WWE event chronology
| ← Previous Royal Rumble | Next → Fastlane |

Elimination Chamber chronology
| ← Previous 2017 | Next → 2019 |

= Elimination Chamber (2018) =

WWE pay-per-view and livestreaming event

The 2018 Elimination Chamber (known as No Escape in Germany) was a professional wrestling pay-per-view (PPV) and livestreaming event produced by WWE, held exclusively for wrestlers from the promotion's main roster brand, Raw. It was the eighth Elimination Chamber event and took place on February 25, 2018, at the T-Mobile Arena in the Las Vegas suburb of Paradise, Nevada. The event centered on the Elimination Chamber match, a type of roofed steel cage that surrounds the ring and ringside area with no disqualifications; the objective is to eliminate all other opponents either by pinfall or submission with championship implications at stake.

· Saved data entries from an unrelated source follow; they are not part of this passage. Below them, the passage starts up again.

-- ==== Sys2Proof/Laws/Frames.lean ====
section
/-! SUPPORT. Frames: which register fields an operation touches, and how a frame is built operation by operation. -/

namespace Sys2Proof.Machine

theorem OnlyRegs.out {s t : State} {l : List Nat} (h : s.OnlyRegs t l) : s.OnlyRegsOut t l := by
  refine ⟨?_, ?_, h.2⟩
  · have := h.1
    rw [State.mk.injEq] at this ⊢
    simp_all only [true_and, and_self]
  · have := congrArg State.out h.1
    rw [show t.out = s.out from this]

theorem onlyRegs_refl (s : State) (l : List Nat) : s.OnlyRegs s l := ⟨rfl, fun _ _ => rfl⟩
theorem onlyOut_refl (s : State) (l : List Nat) : s.OnlyRegsOut s l := ⟨rfl, List.prefix_rfl, fun _ _ => rfl⟩

/-- A write of a listed field keeps a frame. -/
theorem onlyRegs_put {s t : State} {l : List Nat} (h : s.OnlyRegs t l) (b : Block) (n : Nat) (f : Fld) (v i : Nat)
    (hk : bitAddr b n f i ∈ l) : s.OnlyRegs (t.put b n f v i) l := by
  refine ⟨h.1, fun k hkk => ?_⟩
  rw [← h.2 k hkk]
  have hne : k ≠ bitAddr b n f i := fun e => hkk (e ▸ hk)
  exact sget_sset_other _ _ _ _ _ hne
theorem onlyOut_put {s t : State} {l : List Nat} (h : s.OnlyRegsOut t l) (b : Block) (n : Nat) (f : Fld) (v i : Nat)
    (hk : bitAddr b n f i ∈ l) : s.OnlyRegsOut (t.put b n f v i) l := by
  refine ⟨h.1, h.2.1, fun k hkk => ?_⟩
  rw [← h.2.2 k hkk]
  have hne : k ≠ bitAddr b n f i := fun e => hkk (e ▸ hk)
  exact sget_sset_other _ _ _ _ _ hne
theorem onlyOut_putP {s t : State} {l : List Nat} (h : s.OnlyRegsOut t l) (p : Nat) (f : Fld) (v i : Nat)
    (hk : fkey p f i ∈ l) : s.OnlyRegsOut (t.putP p f v i) l := by
  refine ⟨h.1, h.2.1, fun k hkk => ?_⟩
  rw [← h.2.2 k hkk]
  have hne : k ≠ fkey p f i := fun e => hkk (e ▸ hk)
  exact sget_sset_other _ _ _ _ _ hne
theorem onlyOut_emit {s t : State} {l : List Nat} (h : s.OnlyRegsOut t l) (m : Msg) : s.OnlyRegsOut (t.emit m) l :=
  ⟨h.1, h.2.1.trans (List.prefix_append _ _), h.2.2⟩
theorem onlyOut_intRise {s t : State} {l : List Nat} (h : s.OnlyRegsOut t l) (o : State) (p : Nat) : s.OnlyRegsOut (intRise o t p) l := by
  unfold intRise
  split
  · exact onlyOut_emit h _
  · exact h
/-- Interrupt bits change HDR_INT_STATUS of their page alone. -/
theorem onlyOut_setInts {s t : State} {l : List Nat} (h : s.OnlyRegsOut t l) (b : Block) (n mask : Nat) (hk : ∀ k ∈ intAddrs b n, k ∈ l) :
    s.OnlyRegsOut (t.setInts (pg b n) mask) l := by
  have e : ∀ f ∈ [F.HDR_INT_STATUS_INT_ERROR, F.HDR_INT_STATUS_INT_COMMIT_DONE, F.HDR_INT_STATUS_INT_RESET_DONE, F.HDR_INT_STATUS_INT_LOST_ARB,
   F.HDR_INT_STATUS_INT_BLOCK], fkey (pg b n) f 0 ∈ l := fun f hf => hk _ (List.mem_map_of_mem hf)
  unfold State.setInts
  apply onlyOut_intRise
  have k0 := e _ (List.mem_cons_self ..)
  have k1 := e F.HDR_INT_STATUS_INT_COMMIT_DONE (by simp)
  have k2 := e F.HDR_INT_STATUS_INT_RESET_DONE (by simp)
  have k3 := e F.HDR_INT_STATUS_INT_LOST_ARB (by simp)
  have k4 := e F.HDR_INT_STATUS_INT_BLOCK (by simp)
  have bit (c : Bool) (u : State) (f : Fld) (hf : fkey (pg b n) f 0 ∈ l) (hu : s.OnlyRegsOut u l) :
      s.OnlyRegsOut (if c then u.putP (pg b n) f 1 else u) l := by
    split
    · exact onlyOut_putP hu _ _ _ _ hf
    · exact hu
  have h4 := bit (mask.testBit 3) _ _ k3 (bit (mask.testBit 2) _ _ k2 (bit (mask.testBit 1) _ _ k1 (bit (mask.testBit 0) _ _ k0 h)))
  revert h4
  generalize (if mask.testBit 3 = true then _ else _ : State) = u
  intro h4
  split
  · exact h4
  · exact onlyOut_putP h4 _ _ _ _ k4
theorem onlyOut_raise {s t : State} {l : List Nat} (h : s.OnlyRegsOut t l) (b : Block) (n bit : Nat) (hk : ∀ k ∈ intAddrs b n, k ∈ l) :
    s.OnlyRegsOut (t.raise b n bit) l := onlyOut_setInts h b n _ hk

/-! ### What a raised interrupt reads -/

theorem raise_commitDone_eq (s : State) (b : Block) (n : Nat) :
    s.raise b n 1 = intRise s (s.put b n F.HDR_INT_STATUS_INT_COMMIT_DONE 1) (pg b n) := rfl
@[simp] theorem raise_commitDone (s : State) (b : Block) (n : Nat) : (s.raise b n 1).get b n F.HDR_INT_STATUS_INT_COMMIT_DONE = 1 := by
  rw [raise_commitDone_eq, get_congr _ _ (intRise_regs _ _ _), get_put_same]
  rfl
theorem raise_resetDone_eq (s : State) (b : Block) (n : Nat) :
    s.raise b n 2 = intRise s (s.put b n F.HDR_INT_STATUS_INT_RESET_DONE 1) (pg b n) := rfl
@[simp] theorem raise_resetDone (s : State) (b : Block) (n : Nat) : (s.raise b n 2).get b n F.HDR_INT_STATUS_INT_RESET_DONE = 1 := by
  rw [raise_resetDone_eq, get_congr _ _ (intRise_regs _ _ _), get_put_same]
  rfl
theorem raise_lostArb_eq (s : State) (b : Block) (n : Nat) :
    s.raise b n 3 = intRise s (s.put b n F.HDR_INT_STATUS_INT_LOST_ARB 1) (pg b n) := rfl
@[simp] theorem raise_lostArb (s : State) (b : Block) (n : Nat) : (s.raise b n 3).get b n F.HDR_INT_STATUS_INT_LOST_ARB = 1 := by
  rw [raise_lostArb_eq, get_congr _ _ (intRise_regs _ _ _), get_put_same]
  rfl
/-- An interrupt of the block's own, 0 to 15. -/
theorem raise_block (s : State) (b : Block) (n k : Nat) (hk : k < 16) :
    (s.raise b n (16 + k)).get b n F.HDR_INT_STATUS_INT_BLOCK = (s.get b n F.HDR_INT_STATUS_INT_BLOCK ||| 2 ^ k) % 2 ^ 16 := by
  have hd : 2 ^ (16 + k) / 0x10000 = 2 ^ k := by rw [Nat.pow_add]; exact Nat.mul_div_cancel_left _ (by decide)
  have hb (j : Nat) (hj : j < 16) : (2 ^ (16 + k)).testBit j = false := by
    rw [Nat.testBit_two_pow]; simp; omega
  have hz : 2 ^ k ≠ 0 := by positivity
  simp only [State.raise, State.setInts, hd, hb 0 (by decide), hb 1 (by decide), hb 2 (by decide), hb 3 (by decide), hz, if_false,
    Bool.false_eq_true]
  show (intRise _ _ _).getP (pg b n) F.HDR_INT_STATUS_INT_BLOCK = _
  simp only [State.getP, intRise_regs, State.putP, fread_fwrite_same]
  rfl

theorem within_same {s u : State} (h1 : u.tb = s.tb) (h2 : u.sup = s.sup) (h3 : u.boot.powered = s.boot.powered) (h4 : u.pending = s.pending) :
    u.within s = u := by
  unfold State.within State.pin
  rw [← h1, ← h2, ← h3, ← h4]

/-- An event of the hub whose effect touches registers alone touches nothing else. -/
theorem onlyOut_hub {s u : State} {l : List Nat} (h : s.OnlyRegsOut u l) : s.OnlyRegsOut ((u.within s).cutAsked s) l := by
  have e := h.1
  have h1 : u.tb = s.tb := by
    have := congrArg State.tb e
    exact this
  have h2 : u.sup = s.sup := by
    have := congrArg State.sup e
    exact this
  have h3 : u.boot = s.boot := by
    have := congrArg State.boot e
    exact this
  have h4 : u.pending = s.pending := by
    have := congrArg State.pending e
    exact this
  rw [within_same h1 h2 (by rw [h3]) h4, cutAsked_idle _ _ (by rw [h3])]
  exact h
theorem onlyRegs_hub {s u : State} {l : List Nat} (h : s.OnlyRegs u l) : s.OnlyRegs ((u.within s).cutAsked s) l := by
  have e := h.1
  have h1 : u.tb = s.tb := by
    have := congrArg State.tb e
    exact this
  have h2 : u.sup = s.sup := by
    have := congrArg State.sup e
    exact this
  have h3 : u.boot = s.boot := by
    have := congrArg State.boot e
    exact this
  have h4 : u.pending = s.pending := by
    have := congrArg State.pending e
    exact this
  rw [within_same h1 h2 (by rw [h3]) h4, cutAsked_idle _ _ (by rw [h3])]
  exact h

/-- With no edge open nothing is to be caught up. -/
theorem caughtUp_of_runs {s : State} (h : s.runs = true) : s.caughtUp = s := by
  simp only [State.runs, Bool.and_eq_true, Bool.not_eq_true'] at h
  simp [State.caughtUp, h.2]
/-- An event of the hub while the hub is live and no edge is open. -/
theorem hub_of_runs {s : State} {f : State → State} (h : s.runs = true) : hub s f = .next (((f s).within s).cutAsked s) := by
  have hl : s.live = true := by simp only [State.runs, Bool.and_eq_true] at h; exact h.1
  simp only [hub, caughtUp_of_runs h, if_pos hl]
/-- An event of the hub while the hub is live and no edge is open. -/
theorem ends_hub {i : Instr} {s : State} {f : State → State} {P : State → Prop} (he : exec i s = hub s f) (hr : s.runs = true)
    (hp : P (((f s).within s).cutAsked s)) : Ends i s P := ⟨_, by rw [he, hub_of_runs hr], hp⟩
/-- A register write that no rule drops. -/
theorem fieldWrite_ok {s : State} {a : Nat} {b : Block} {n i : Nat} {f : Fld} (h : s.mayWrite a b n f i) (g : State → State) :
    s.fieldWrite a b n f g i = g s := by
  unfold State.fieldWrite State.writeBy
  rw [h]

end Sys2Proof.Machine
end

Six matches were contested at the event, including one on the Kickoff pre-show. There were two Elimination Chamber matches on the card, both of which were firsts, as one was the first-ever seven-man variant, which started with three wrestlers instead of two, while the other was the first-ever women's version. In the main event, Roman Reigns won the seven-man Elimination Chamber match to become the number one contender against Brock Lesnar for the Universal Championship at WrestleMania 34, while on the undercard, Alexa Bliss won the women's Elimination Chamber match to retain the Raw Women's Championship. Also on the card, Asuka defeated Nia Jax to extend her undefeated streak and prevent Jax from being added to her WrestleMania championship match. The event was also notable for Ronda Rousey signing her Raw contract, where she had a confrontation with WWE Chief Operating Officer Triple H and Raw Commissioner Stephanie McMahon, which was the former's first appearance since the night after Survivor Series in November 2017.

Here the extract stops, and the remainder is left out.